'''
@[simp] theorem setStore_now (p : ProfileStore) (s : State) : (setStore p s).now = s.now := rfl
@[simp] theorem setStore_node (p : ProfileStore) (s : State) : (setStore p s).node = s.node := rfl
@[simp] theorem setStore_params (p : ProfileStore) (s : State) : (setStore p s).params = s.params := rfl
@[simp] theorem setStore_lines (p : ProfileStore) (s : State) : (setStore p s).lines = s.lines := rfl
@[simp] theorem setStore_chain (p : ProfileStore) (s : State) : (setStore p s).chain = s.chain := rfl
@[simp] theorem setStore_beams (p : ProfileStore) (s : State) : (setStore p s).beams = s.beams := rfl
@[simp] theorem setStore_tilt (p : ProfileStore) (s : State) : (setStore p s).tilt = s.tilt := rfl
@[simp] theorem setStore_store (p : ProfileStore) (s : State) :
    (setStore p s).store = p := rfl
@[simp] theorem setStore_run (p : ProfileStore) (s : State) : (setStore p s).run = s.run := rfl
@[simp] theorem setStore_ctl (p : ProfileStore) (s : State) : (setStore p s).ctl = s.ctl := rfl
@[simp] theorem setStore_depth (p : ProfileStore) (s : State) : (setStore p s).depth = s.depth := rfl
@[simp] theorem setStore_travel (p : ProfileStore) (s : State) : (setStore p s).travel = s.travel := rfl
@[simp] theorem setStore_tick (p : ProfileStore) (s : State) : (setStore p s).tick = s.tick := rfl
@[simp] theorem setStore_test (p : ProfileStore) (s : State) : (setStore p s).test = s.test := rfl
@[simp] theorem setStore_trace (p : ProfileStore) (s : State) : (setStore p s).trace = s.trace := rfl
@[simp] theorem setStore_fwd (p : ProfileStore) (s : State) : (setStore p s).fwd = s.fwd := rfl
@[simp] theorem setStore_portU (p : ProfileStore) (s : State) : (setStore p s).portU = s.portU := rfl
@[simp] theorem setStore_portD (p : ProfileStore) (s : State) : (setStore p s).portD = s.portD := rfl
@[simp] theorem setStore_events (p : ProfileStore) (s : State) : (setStore p s).events = s.events := rfl
@[simp] theorem setStore_counters (p : ProfileStore) (s : State) : (setStore p s).counters = s.counters := rfl
@[simp] theorem setStore_pending (p : ProfileStore) (s : State) : (setStore p s).pending = s.pending := rfl
@[simp] theorem setStore_choice (p : ProfileStore) (s : State) : (setStore p s).choice = s.choice := rfl

@[simp] theorem setLine_now (l : Line) (f : LineFilter) (s : State) : (setLine l f s).now = s.now := rfl
@[simp] theorem setLine_node (l : Line) (f : LineFilter) (s : State) : (setLine l f s).node = s.node := rfl
@[simp] theorem setLine_params (l : Line) (f : LineFilter) (s : State) : (setLine l f s).params = s.params := rfl
@[simp] theorem setLine_chain (l : Line) (f : LineFilter) (s : State) : (setLine l f s).chain = s.chain := rfl
@[simp] theorem setLine_beams (l : Line) (f : LineFilter) (s : State) : (setLine l f s).beams = s.beams := rfl
@[simp] theorem setLine_tilt (l : Line) (f : LineFilter) (s : State) : (setLine l f s).tilt = s.tilt := rfl
@[simp] theorem setLine_store (l : Line) (f : LineFilter) (s : State) : (setLine l f s).store = s.store := rfl
@[simp] theorem setLine_run (l : Line) (f : LineFilter) (s : State) : (setLine l f s).run = s.run := rfl
@[simp] theorem setLine_ctl (l : Line) (f : LineFilter) (s : State) : (setLine l f s).ctl = s.ctl := rfl
@[simp] theorem setLine_depth (l : Line) (f : LineFilter) (s : State) : (setLine l f s).depth = s.depth := rfl
@[simp] theorem setLine_travel (l : Line) (f : LineFilter) (s : State) : (setLine l f s).travel = s.travel := rfl
@[simp] theorem setLine_tick (l : Line) (f : LineFilter) (s : State) : (setLine l f s).tick = s.tick := rfl
@[simp] theorem setLine_test (l : Line) (f : LineFilter) (s : State) : (setLine l f s).test = s.test := rfl
@[simp] theorem setLine_trace (l : Line) (f : LineFilter) (s : State) : (setLine l f s).trace = s.trace := rfl
@[simp] theorem setLine_fwd (l : Line) (f : LineFilter) (s : State) : (setLine l f s).fwd = s.fwd := rfl
@[simp] theorem setLine_portU (l : Line) (f : LineFilter) (s : State) : (setLine l f s).portU = s.portU := rfl
@[simp] theorem setLine_portD (l : Line) (f : LineFilter) (s : State) : (setLine l f s).portD = s.portD := rfl
@[simp] theorem setLine_events (l : Line) (f : LineFilter) (s : State) : (setLine l f s).events = s.events := rfl
@[simp] theorem setLine_counters (l : Line) (f : LineFilter) (s : State) : (setLine l f s).counters = s.counters := rfl
@[simp] theorem setLine_pending (l : Line) (f : LineFilter) (s : State) : (setLine l f s).pending = s.pending := rfl
@[simp] theorem setLine_choice (l : Line) (f : LineFilter) (s : State) : (setLine l f s).choice = s.choice := rfl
'''
Could you retype all of the entries exactly, leaving none out?

@[simp] theorem setStore_now (p : ProfileStore) (s : State) : (setStore p s).now = s.now := rfl
@[simp] theorem setStore_node (p : ProfileStore) (s : State) : (setStore p s).node = s.node := rfl
@[simp] theorem setStore_params (p : ProfileStore) (s : State) : (setStore p s).params = s.params := rfl
@[simp] theorem setStore_lines (p : ProfileStore) (s : State) : (setStore p s).lines = s.lines := rfl
@[simp] theorem setStore_chain (p : ProfileStore) (s : State) : (setStore p s).chain = s.chain := rfl
@[simp] theorem setStore_beams (p : ProfileStore) (s : State) : (setStore p s).beams = s.beams := rfl
@[simp] theorem setStore_tilt (p : ProfileStore) (s : State) : (setStore p s).tilt = s.tilt := rfl
@[simp] theorem setStore_store (p : ProfileStore) (s : State) :
    (setStore p s).store = p := rfl
@[simp] theorem setStore_run (p : ProfileStore) (s : State) : (setStore p s).run = s.run := rfl
@[simp] theorem setStore_ctl (p : ProfileStore) (s : State) : (setStore p s).ctl = s.ctl := rfl
@[simp] theorem setStore_depth (p : ProfileStore) (s : State) : (setStore p s).depth = s.depth := rfl
@[simp] theorem setStore_travel (p : ProfileStore) (s : State) : (setStore p s).travel = s.travel := rfl
@[simp] theorem setStore_tick (p : ProfileStore) (s : State) : (setStore p s).tick = s.tick := rfl
@[simp] theorem setStore_test (p : ProfileStore) (s : State) : (setStore p s).test = s.test := rfl
@[simp] theorem setStore_trace (p : ProfileStore) (s : State) : (setStore p s).trace = s.trace := rfl
@[simp] theorem setStore_fwd (p : ProfileStore) (s : State) : (setStore p s).fwd = s.fwd := rfl
@[simp] theorem setStore_portU (p : ProfileStore) (s : State) : (setStore p s).portU = s.portU := rfl
@[simp] theorem setStore_portD (p : ProfileStore) (s : State) : (setStore p s).portD = s.portD := rfl
@[simp] theorem setStore_events (p : ProfileStore) (s : State) : (setStore p s).events = s.events := rfl
@[simp] theorem setStore_counters (p : ProfileStore) (s : State) : (setStore p s).counters = s.counters := rfl
@[simp] theorem setStore_pending (p : ProfileStore) (s : State) : (setStore p s).pending = s.pending := rfl
@[simp] theorem setStore_choice (p : ProfileStore) (s : State) : (setStore p s).choice = s.choice := rfl

@[simp] theorem setLine_now (l : Line) (f : LineFilter) (s : State) : (setLine l f s).now = s.now := rfl
@[simp] theorem setLine_node (l : Line) (f : LineFilter) (s : State) : (setLine l f s).node = s.node := rfl
@[simp] theorem setLine_params (l : Line) (f : LineFilter) (s : State) : (setLine l f s).params = s.params := rfl
@[simp] theorem setLine_chain (l : Line) (f : LineFilter) (s : State) : (setLine l f s).chain = s.chain := rfl
@[simp] theorem setLine_beams (l : Line) (f : LineFilter) (s : State) : (setLine l f s).beams = s.beams := rfl
@[simp] theorem setLine_tilt (l : Line) (f : LineFilter) (s : State) : (setLine l f s).tilt = s.tilt := rfl
@[simp] theorem setLine_store (l : Line) (f : LineFilter) (s : State) : (setLine l f s).store = s.store := rfl
@[simp] theorem setLine_run (l : Line) (f : LineFilter) (s : State) : (setLine l f s).run = s.run := rfl
@[simp] theorem setLine_ctl (l : Line) (f : LineFilter) (s : State) : (setLine l f s).ctl = s.ctl := rfl
@[simp] theorem setLine_depth (l : Line) (f : LineFilter) (s : State) : (setLine l f s).depth = s.depth := rfl
@[simp] theorem setLine_travel (l : Line) (f : LineFilter) (s : State) : (setLine l f s).travel = s.travel := rfl
@[simp] theorem setLine_tick (l : Line) (f : LineFilter) (s : State) : (setLine l f s).tick = s.tick := rfl
@[simp] theorem setLine_test (l : Line) (f : LineFilter) (s : State) : (setLine l f s).test = s.test := rfl
@[simp] theorem setLine_trace (l : Line) (f : LineFilter) (s : State) : (setLine l f s).trace = s.trace := rfl
@[simp] theorem setLine_fwd (l : Line) (f : LineFilter) (s : State) : (setLine l f s).fwd = s.fwd := rfl
@[simp] theorem setLine_portU (l : Line) (f : LineFilter) (s : State) : (setLine l f s).portU = s.portU := rfl
@[simp] theorem setLine_portD (l : Line) (f : LineFilter) (s : State) : (setLine l f s).portD = s.portD := rfl
@[simp] theorem setLine_events (l : Line) (f : LineFilter) (s : State) : (setLine l f s).events = s.events := rfl
@[simp] theorem setLine_counters (l : Line) (f : LineFilter) (s : State) : (setLine l f s).counters = s.counters := rfl
@[simp] theorem setLine_pending (l : Line) (f : LineFilter) (s : State) : (setLine l f s).pending = s.pending := rfl
@[simp] theorem setLine_choice (l : Line) (f : LineFilter) (s : State) : (setLine l f s).choice = s.choice := rfl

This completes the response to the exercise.